Heading west may be best for Japanese players

If history is any indication, adjusting to the big leagues may be a bit more difficult for Daisuke Matsuzaka while playing on the East Coast.

Originally Published: December 15, 2006
By Rob Neyer | ESPN Insider
In case you haven't noticed, the track record of Japanese stars heading to the cauldron of Northeast baseball is not real good. Sure, the Pacific time zone teams have done well with Asian players: Ichiro Suzuki, Hideo Nomo, Kenji Johjima, Shigetoshi Hasegawa, Akinori Otsuka ... all these players have been as good as their first U.S. teams could possibly have hoped. The East Coasters, though? Not so much.

Granted, only five Japanese players have gone straight from the Japanese Central or Pacific League to a team east of the Appalachians. I would argue that Tsuyoshi Shinjo, who joined the Mets in 2001, shouldn't be considered a potential impact player because he really wasn't a star in Japan. That leaves four: pitchers Hideki Irabu (Yankees) and Masato Yoshii (Mets), outfielder Hideki Matsui (Yankees) and second baseman Kazuo Matsui (Mets).

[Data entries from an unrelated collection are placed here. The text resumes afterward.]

-- ==== Sys2Proof/Laws/Frames.lean ====
section
/-! SUPPORT. What each update touches: the frame of an instruction is assembled from these. -/

namespace Sys2Proof.Machine

theorem OnlyTouches.mono {P Q : Part → Prop} {s t : State} (h : OnlyTouches P s t)
    (hPQ : ∀ p, P p → Q p) : OnlyTouches Q s t :=
  fun p hp => h p fun hP => hp (hPQ p hP)

theorem Part.Agrees.trans {s t u : State} {p : Part} (h : p.Agrees s t) (h' : p.Agrees t u) :
    p.Agrees s u := by
  cases p <;> exact Eq.trans h' h

theorem OnlyTouches.trans {P Q : Part → Prop} {s t u : State} (h : OnlyTouches P s t)
    (h' : OnlyTouches Q t u) : OnlyTouches (fun p => P p ∨ Q p) s u :=
  fun p hp => (h p fun hP => hp (.inl hP)).trans (h' p fun hQ => hp (.inr hQ))

theorem OnlyTouches.refl (P : Part → Prop) (s : State) : OnlyTouches P s s := by
  intro p _
  cases p <;> rfl

section updates
variable (s : State)

theorem State.setReg_touches (x : RegIdx) (b : Byte) :
    OnlyTouches (fun p => p = .reg x) s (s.setReg x b) := by
  intro p hp
  cases p with
  | reg y =>
    have hne : x ≠ y := fun h => hp (h ▸ rfl)
    simp only [Part.Agrees, State.setReg_read, if_neg hne]
  | _ => rfl

theorem State.setResultFlag_touches (x : RegIdx) (r : Byte) (f : Bool) :
    OnlyTouches (fun p => p = .reg x ∨ p = .reg 15) s (s.setResultFlag x r f) :=
  (State.setReg_touches s x r).trans (State.setReg_touches _ 15 _)

theorem State.setI_touches (w : Word) : OnlyTouches (fun p => p = .addressReg) s (s.setI w) := by
  intro p hp
  cases p with
  | addressReg => exact absurd rfl hp
  | _ => rfl

theorem State.setPc_touches (w : Word) : OnlyTouches (fun p => p = .pc) s (s.setPc w) := by
  intro p hp
  cases p with
  | pc => exact absurd rfl hp
  | _ => rfl

theorem State.skipIf_touches (c : Bool) : OnlyTouches (fun p => p = .pc) s (s.skipIf c) :=
  State.skipIf_eq s c ▸ State.setPc_touches s _

theorem State.setDt_touches (b : Byte) : OnlyTouches (fun p => p = .dt) s (s.setDt b) := by
  intro p hp
  cases p with
  | dt => exact absurd rfl hp
  | _ => rfl

theorem State.setSt_touches (b : Byte) : OnlyTouches (fun p => p = .st) s (s.setSt b) := by
  intro p hp
  cases p with
  | st => exact absurd rfl hp
  | _ => rfl

theorem State.setFc_touches (b : Bool) : OnlyTouches (fun p => p = .frameFlag) s (s.setFc b) := by
  intro p hp
  cases p with
  | frameFlag => exact absurd rfl hp
  | _ => rfl

theorem State.setGrid_touches (g : Grid) :
    OnlyTouches (fun p => ∃ x y, p = .pixel x y) s (s.setGrid g) := by
  intro p hp
  cases p with
  | pixel x y => exact absurd ⟨x, y, rfl⟩ hp
  | _ => rfl

theorem State.setKey_touches (k : KeyIdx) (b : Bool) :
    OnlyTouches (fun p => p = .key k) s (s.setKey k b) := by
  intro p hp
  cases p with
  | key j =>
    have hne : k.val ≠ j.val := fun h => hp (by rw [Fin.ext h])
    simp [Part.Agrees, hne]
  | _ => rfl

theorem State.setFault_touches (c : FaultCode) (a w : Word) :
    OnlyTouches FaultPart s (s.setFault c a w) := by
  intro p hp
  cases p with
  | faultCode => exact absurd (.inl rfl) hp
  | faultPc => exact absurd (.inr (.inl rfl)) hp
  | faultWord => exact absurd (.inr (.inr rfl)) hp
  | _ => rfl

theorem State.pushPc_touches (h : s.sp.val < 16) :
    OnlyTouches (fun p => p = .slot ⟨s.sp.val, h⟩ ∨ p = .sp) s (s.pushPc h) := by
  intro p hp
  cases p with
  | sp => exact absurd (.inr rfl) hp
  | slot j =>
    have hne : s.sp.val ≠ j.val := fun e => hp (.inl (by rw [Part.slot.injEq]; exact Fin.ext e.symm))
    simp [Part.Agrees, hne]
  | _ => rfl

theorem State.popPc_touches (h : 0 < s.sp.val) :
    OnlyTouches (fun p => p = .pc ∨ p = .sp) s (s.popPc h) := by
  intro p hp
  cases p with
  | pc => exact absurd (.inl rfl) hp
  | sp => exact absurd (.inr rfl) hp
  | _ => rfl

theorem State.takeRandom_touches :
    OnlyTouches (fun p => p = .rndIn ∨ p = .draws) s s.takeRandom := by
  intro p hp
  cases p with
  | rndIn => exact absurd (.inl rfl) hp
  | draws => exact absurd (.inr rfl) hp
  | byte a => simp [Part.Agrees, State.readByte]
  | _ => simp [Part.Agrees]

theorem State.writeBytes_touches (a : Nat) (bs : List Byte) :
    OnlyTouches (BytesFrom a bs.length) s (s.writeBytes a bs) := by
  intro p hp
  cases p with
  | byte c =>
    exact State.writeBytes_read_other s a c bs fun k hk e => hp ⟨c, k, rfl, hk, e.symm⟩
  | _ => rfl

theorem State.setRegs_loaded_touches (x : RegIdx) :
    OnlyTouches (fun p => ∃ k : RegIdx, k ≤ x ∧ p = .reg k) s (s.setRegs (s.loadedRegs x)) := by
  have hread : ∀ k : RegIdx, ¬ k ≤ x → (s.loadedRegs x)[k] = s.v[k] := fun k hk => by
    rw [State.loadedRegs_read, if_neg hk]
  revert hread
  generalize s.loadedRegs x = v
  intro hread p hp
  cases p with
  | reg k => exact hread k fun h => hp ⟨k, h, rfl⟩
  | _ => rfl

theorem State.beginStep_touches :
    OnlyTouches (fun p => p = .frameFlag ∨ p = .tc ∨ p = .dt ∨ p = .st ∨ p = .pc) s
      s.beginStep := by
  intro p hp
  cases p with
  | frameFlag => exact absurd (.inl rfl) hp
  | tc => exact absurd (.inr (.inl rfl)) hp
  | dt => exact absurd (.inr (.inr (.inl rfl))) hp
  | st => exact absurd (.inr (.inr (.inr (.inl rfl)))) hp
  | pc => exact absurd (.inr (.inr (.inr (.inr rfl)))) hp
  | _ => rfl

end updates

end Sys2Proof.Machine
end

Two of those players were unmitigated disasters. Irabu was jeered by Yankees owner George Steinbrenner and picked up a decidedly unflattering nickname: Head-achy I-rob-you. He was never particularly healthy, and he never pitched particularly well. Kaz Matsui joined the Mets in 2004, with an impeccable track record. In Japan, he was a power-hitting shortstop, averaging 29 homers per season over his last four seasons. When the Mets got him, he was still only 28, theoretically in the prime of his career. In the three seasons since then, Matsui has hit 13 home runs. Rarely has $20 million been spent so ill.